For the data collection phase in this study, a single participant was instructed to sit in 19 different postures, as previously highlighted in Figure 1. Each posture was held for approximately 25 s, during which pressure data was continuously recorded and saved. A total of 151 frames of sensor data were captured for each given posture, resulting in 2869 sets of data overall. After data collection, a set of pre-processing steps was performed, which involved data labeling, normalizing the dataset using the min-max normalization technique, and removing empty data frames.

3.4. Development of a Personalized Machine Learning Model

The development of a personalized machine learning model tailored to a particular individual requires the establishment of a systematic pipeline that ensures consistent data flow and model quality. The proposed 6-stage pipeline, illustrated in Figure 4, provides a framework for the steps involved in such an approach.

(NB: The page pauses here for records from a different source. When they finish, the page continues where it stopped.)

-- ==== Sys2Proof/Machine/State.lean ====
section
/-! DEFINITION. The state of the part: everything the spec gives it, as plain data, and the state right after power-on
reset. Structures follow the blocks of Table 20.1. -/

namespace Sys2Proof.Machine

/-- What is fixed per part at manufacture and by the board (R3, R14, R26, R27, R551 and the registers whose reset the
spec gives as "per part"). No command changes it; statements hold for every value of it. -/
structure PartCfg where
  /-- compute dies, 2, 4 or 8 (R14) -/
  tzCount : Nat
  /-- P suffix: a partner die is fitted -/
  partner : Bool
  stepMajor : Nat
  stepMinor : Nat
  /-- bit t: die t has 32 GiB attached (PKG_MEM_SIZE) -/
  near32 : Nat
  bulkGib : Nat
  /-- station address of the OHP endpoint (OHP_MAC reset) -/
  mac : Nat
  /-- DeviceID Ed25519 public key, 4 words (SEC_ID_ED) -/
  idEd : List Word
  /-- logical map of production test, per die: physical engine of logical 0–15 (ENG_LMAP resets) -/
  lmap : List (List Nat)
  /-- engines failed at production test, per die, bit per physical engine -/
  engFail : List Nat
  /-- columns failed at production test: key t × 32 + e, 68-bit mask (production fuses) -/
  colFail : SMap Nat
  /-- SRAM minimum voltage of each die at production test, mV (R506) -/
  vmin0 : List Nat
  /-- the ratio fused for each sentinel, by t × 32 + d, in thousandths of a Mbeat/s per ring completion in a sample window (R42) -/
  paceRatio : SMap Nat := []
deriving DecidableEq, Repr

/-- One raised event (R546, Table 20.3). -/
structure Event where
  time : Nat
  code : Nat
  origin : Nat
  unit : Nat
  detail : Nat
  /-- the die that a Kysta event is about, where its record does not name one (R460) -/
  about : Nat := 0xFF
deriving DecidableEq, Repr

/-- The staged value of a register: the bits written since the block's last boundary, and their values (R11, R407). -/
structure Staged where
  mask : Nat := 0
  val : Nat := 0
deriving DecidableEq, Repr

/-- An OHP message the part sends (Table 13.4), with its port, destination address and VLAN. -/
structure OhpMsg where
  port : Nat := 0
  mac : Nat := 0
  vlan : Nat := 0
  /-- priority of the frame that carries it -/
  pcp : Nat := 0
  /-- IPv4 address and UDP port of the destination where OHP runs over UDP -/
  ip : Nat := 0
  udp : Nat := 0
  typ : Nat
  flags : Nat := 0
  seq : Nat := 0
  dstPart : Nat := 0
  srcPart : Nat := 0
  unit : Nat := 0
  status : Nat := 0
  role : Nat := 0
  txTime : Nat := 0
  payload : List Byte := []
deriving DecidableEq, Repr

/-- What the part sends or hands over: OHP messages, other Ethernet frames, PFP messages on a link module, data of an
SMP read, and the completion of a package access at its requester. -/
inductive Msg where
  | ohp (m : OhpMsg)
  /-- an OHP message that carries device data and whose frame was ended with its FCS inverted (R368) -/
  | ohpBad (m : OhpMsg)
  /-- a gPTP peer-delay request: port and its origin time -/
  | pdelay (port time : Nat)
  /-- a two-step gPTP Sync: port and its origin time -/
  | sync (port time : Nat)
  /-- an Ethernet frame that carries no OHP message -/
  | frame (port : Nat) (bytes : List Byte)
  /-- a PFP message: module (0–7 hub spokes, 8 partner, 16 + 4 t + m module m of die t), its op and its bytes -/
  | pfp (module op : Nat) (bytes : List Byte)
  /-- the flit that a link module sends in a flit-clock cycle -/
  | flit (module : Nat) (bytes : List Byte)
  /-- a sideband message to the partner: PARAM_GRANT -/
  | grant (word : Nat)
  | smp (bytes : List Byte)
  /-- completion of an access: source and agent, address, data, the difference of the check value read from the correct
  one, and the error: 0 none, 1 + kind of PKG_DECODE_ERR for an undecodable access, 5 timeout, 6 refused or failed -/
  | done (src agent addr : Nat) (data : List Byte) (chk err : Nat)
deriving DecidableEq, Repr

/-- An OHP message the endpoint has queued (R372, R376): the way back to its sender, its header fields and its payload. -/
structure OhpIn where
  port : Nat
  mac : Nat
  vlan : Nat
  ip : Nat := 0
  udp : Nat := 0
  typ : Nat
  flags : Nat
  seq : Nat
  dstPart : Nat
  srcPart : Nat
  unit : Nat
  status : Nat
  role : Nat
  txTime : Nat
  payload : List Byte
deriving DecidableEq, Repr

/-- One pace domain's filter and fault state (R43–R45). -/
structure PaceDom where
  /-- the last samples, newest first, at most 16 (R43) -/
  hist : List Nat := []
  /-- consecutive samples that met each condition of R44, in its order -/
  bad : List Nat := [0, 0, 0]
  /-- headroom_exhausted of R45 -/
  exhausted : Bool := false
deriving DecidableEq, Repr

/-- An AVSBus transaction in progress: a voltage write of a value in mV, or a Status read (R50). -/
structure AvsTrans where
  volt : Option Nat
  retries : Nat := 0
deriving DecidableEq, Repr

/-- The voltage loop of one compute die (R45–R51). -/
structure PaceDie where
  /-- rail in force, mV -/
  rail : Nat := 850
  /-- last acknowledged rail command, mV -/
  acked : Nat := 850
  /-- a rail raise is in progress (R48) -/
  raising : Bool := false
  /-- since when every setpoint has been below rail − 80 mV (R47) -/
  lowSince : Option Time := none
  avs : Option AvsTrans := none
  /-- latest raising of 0x1044 and of 0x1048 while avs_fault is set (R50) -/
  lastRetry : Option Time := none
  lastFail : Option Time := none
  /-- since when every ON domain has been at or above the clear threshold (Table 2.5) -/
  okSince : Option Time := none
deriving DecidableEq, Repr

/-- A fusion section (Table 11.3). Coordinates are FP32 bits. -/
structure FusSec where
  planId : Nat
  nx : Nat
  ny : Nat
  c : Nat
  fmt : Nat
  cell : Nat
  gx0 : Nat
  gy0 : Nat
  zmin : Nat
  zmax : Nat
  owner : List Nat
  slab : List Nat
  /-- the magic is right and no reserved field is set -/
  headOk : Bool := true
deriving DecidableEq, Repr

/-- Instants and calibration beyond the FUS registers (R308–R313). -/
structure FusState where
  /-- Device Time of the boundary that opened the running instant -/
  start : Time := 0
  /-- the first instant has begun -/
  started : Bool := false
  /-- writes to the next bank held by R313, oldest first: sensor, 32-bit word, value -/
  held : List (Nat × Nat × Nat) := []
deriving DecidableEq, Repr

/-- A valid detection in the odometry frame (R325): values as FP32 bits, its measurement time (R314). -/
structure Detection where
  x : Nat
  y : Nat
  rxx : Nat
  rxy : Nat
  ryy : Nat
  cls : Nat
  score : Nat
  attr : List Byte
  t : Time
deriving DecidableEq, Repr

/-- A filter's state: the elements of Table 11.6 and P row by row, as FP32 bits, and the time they hold for. -/
structure Kalman where
  x : List Nat
  p : List Nat
  t : Time
deriving DecidableEq, Repr

/-- A live track (R332, Table 11.7). -/
structure Track where
  slot : Nat
  id : Nat
  cls : Nat
  model : Nat
  confirmed : Bool
  hist : Nat
  misses : Nat
  age : Nat
  kf : Kalman
  tUpd : Time
  score : Nat
  attr : List Byte
deriving DecidableEq, Repr

/-- What the Track Keeper retains of one track in one instant (R335). -/
structure TrackPast where
  slot : Nat
  kf : Kalman
  det : Option Detection
deriving DecidableEq, Repr

/-- What it retains of one instant. -/
structure InstantPast where
  inst : Nat
  tref : Time
  tracks : List TrackPast
deriving DecidableEq, Repr

/-- The Track Keeper beyond the TRK registers and TRK memory (chapter 11). -/
structure TrkState where
  /-- live tracks in ascending slot -/
  tracks : List Track := []
  /-- retained instants, newest first -/
  past : List InstantPast := []
  nextId : Nat := 0
  /-- instant of the last list consumed from buffer k × 4 + m, plus one -/
  consumed : SMap Nat := []
  /-- instant of the latest update, plus one -/
  done : Nat := 0
  /-- consecutive instants in which the copies differed, and the latest of them plus one (R338) -/
  differ : Nat := 0
  differAt : Nat := 0
  /-- slots deleted at the boundary of the running instant, free at its end (R332) -/
  freed : List Nat := []
  /-- px, py and pyaw of the last on-time list processed, FP32 bits -/
  pose : List Nat := [0, 0, 0]
deriving DecidableEq, Repr

/-- A bucket record (Table 8.2). Block fields count 256-byte units. -/
structure KvBucket where
  bound : Nat
  cap : Nat
  bulkMax : Nat
  batchBlk : Nat
  fillBlk : Nat
  drainBlk : Nat
  ringBlk : Nat
  ringPages : Nat
  drainLoc : Nat
  resv : Bool := false
deriving DecidableEq, Repr

/-- A serving die record (Table 8.3). -/
structure KvDie where
  die : Nat
  metaBase : Nat
  poolBase : Nat
  poolFrames : Nat
  bulkFrames : Nat
  bulkBase : Nat
  hkBlk : Nat
  stageBlk : Nat
  resv : Bool := false
deriving DecidableEq, Repr

/-- A serving record (Table 8.1) with its buckets and its die records in ascending die. -/
structure KvRec where
  part : Nat
  layout : Nat
  walkSafe : Bool
  highPct : Nat
  prefetch : Nat
  maxSeqs : Nat
  pageBlocks : Nat
  stepTokens : Nat
  hkPages : Nat
  reqMax : Nat
  reqBlk : Nat
  reqLg : Nat
  compBlk : Nat
  compLg : Nat
  buckets : List KvBucket
  dies : List KvDie
  resv : Bool := false
deriving DecidableEq, Repr

/-- A target frame of a drained page of a slot (R241): die, page-table entry, near frame, and whether it was RESERVED for it. -/
structure KvTarget where
  die : Nat
  entry : Nat
  frame : Nat
  fresh : Bool
deriving DecidableEq, Repr

/-- A sequence of a step's batch (R239): bucket, sequence, length and tokens taken, with its drain targets. -/
structure KvSlot where
  bucket : Nat
  seq : Nat
  len : Nat
  a : Nat
  targets : List KvTarget
deriving DecidableEq, Repr

/-- A housekeeping move of a step (R244): a spill (near to bulk) or a prefetch. -/
structure KvMove where
  die : Nat
  spill : Bool
  src : Nat
  dst : Nat
deriving DecidableEq, Repr

/-- A serving step released and not yet retired (R227–R230). -/
structure KvStep where
  graph : Nat
  inst : Nat
  part : Nat
  epoch : Nat
  slots : List KvSlot
  moves : List KvMove
  /-- the walk has ended (R246) -/
  walked : Bool := false
  /-- dies whose walker read a metadata block that fails its check value, or whose tables differ (R248) -/
  bad : List Nat := []
deriving DecidableEq, Repr

/-- A completion with status 4 that its ring had no room for (R250). -/
structure KvOwed where
  kv : KvRec
  seq : Nat
  len : Nat
  tag : Nat
  epoch : Nat
deriving DecidableEq, Repr

/-- Serving beyond the KVW registers and the metadata in memory (chapter 8). -/
structure KvState where
  /-- steps in flight, oldest first -/
  steps : List KvStep := []
  /-- translation buffers by die × 32 + engine: blocks of page tables as (partition, sequence, block), latest used first -/
  tb : SMap (List (Nat × Nat × Nat)) := []
  /-- dies whose walker is to be replaced by the steward core from the next step (R247) -/
  takeover : List Nat := []
  /-- completions of discarded state that wait for room in their ring, oldest first (R250) -/
  owed : List KvOwed := []
deriving DecidableEq, Repr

The first stage is the user data collection session, during which the individual is instructed to adopt different sitting postures over a short period. The next stage is the data pre-processing stage, where the dataset is labelled and cleaned before proceeding to further steps. The next step is data augmentation, where the dataset would be synthetically augmented to further improve the machine learning model’s robustness. The machine learning model would then be trained using the augmented dataset and evaluated before it is finally deployed.

3.4.1. Data Augmentation

Given that there was only one participant involved in the data collection phase, there was a need to augment the dataset to further improve the machine learning model’s performance and reduce the risk of overfitting. Hence, to accomplish this, the dataset was synthetically augmented by applying a random combination of predefined transformations: noise, shift, rotation, random erasing, and elastic deformation. Figure 5 illustrates the effect of each transformation applied to the upright sitting posture data, along with the parameters for each transformation listed in

Table 2. A summary of the transformation techniques that were used to augment the dataset.

Transformation	Parameters
Noise	Gaussian Noise (noise level = 0.5)
Shift	x-shift = ±10 pixels y-shift = ±10 pixels
Rotation	±30 degrees
Random Erasing	area = 10%
Elastic Deformation	Alpha = 24, sigma = 4

.

The noise transformation was designed to replicate a real-world scenario in which environmental factors, such as temperature, electromagnetic interference, humidity, and user clothing, could negatively impact sensor readings. The shift transformation accounts for a scenario where individuals are not perfectly seated in the center of the seat’s cushion or when the sensors have been slightly shifted from their center position. The rotational transformation considers periods where the user might be maintaining a particular posture but in a slightly rotated manner, or if the sensors were to be slightly rotated off their intended position, which might be a common issue. The random erasing transformation arbitrarily removes certain sections of the sensor reading, replicating certain areas of the sensor that are faulty or partially blocked. Finally, the elastic deformation slightly distorts the sensor readings to account for situations where there are minimal variations in a user’s body structure over time.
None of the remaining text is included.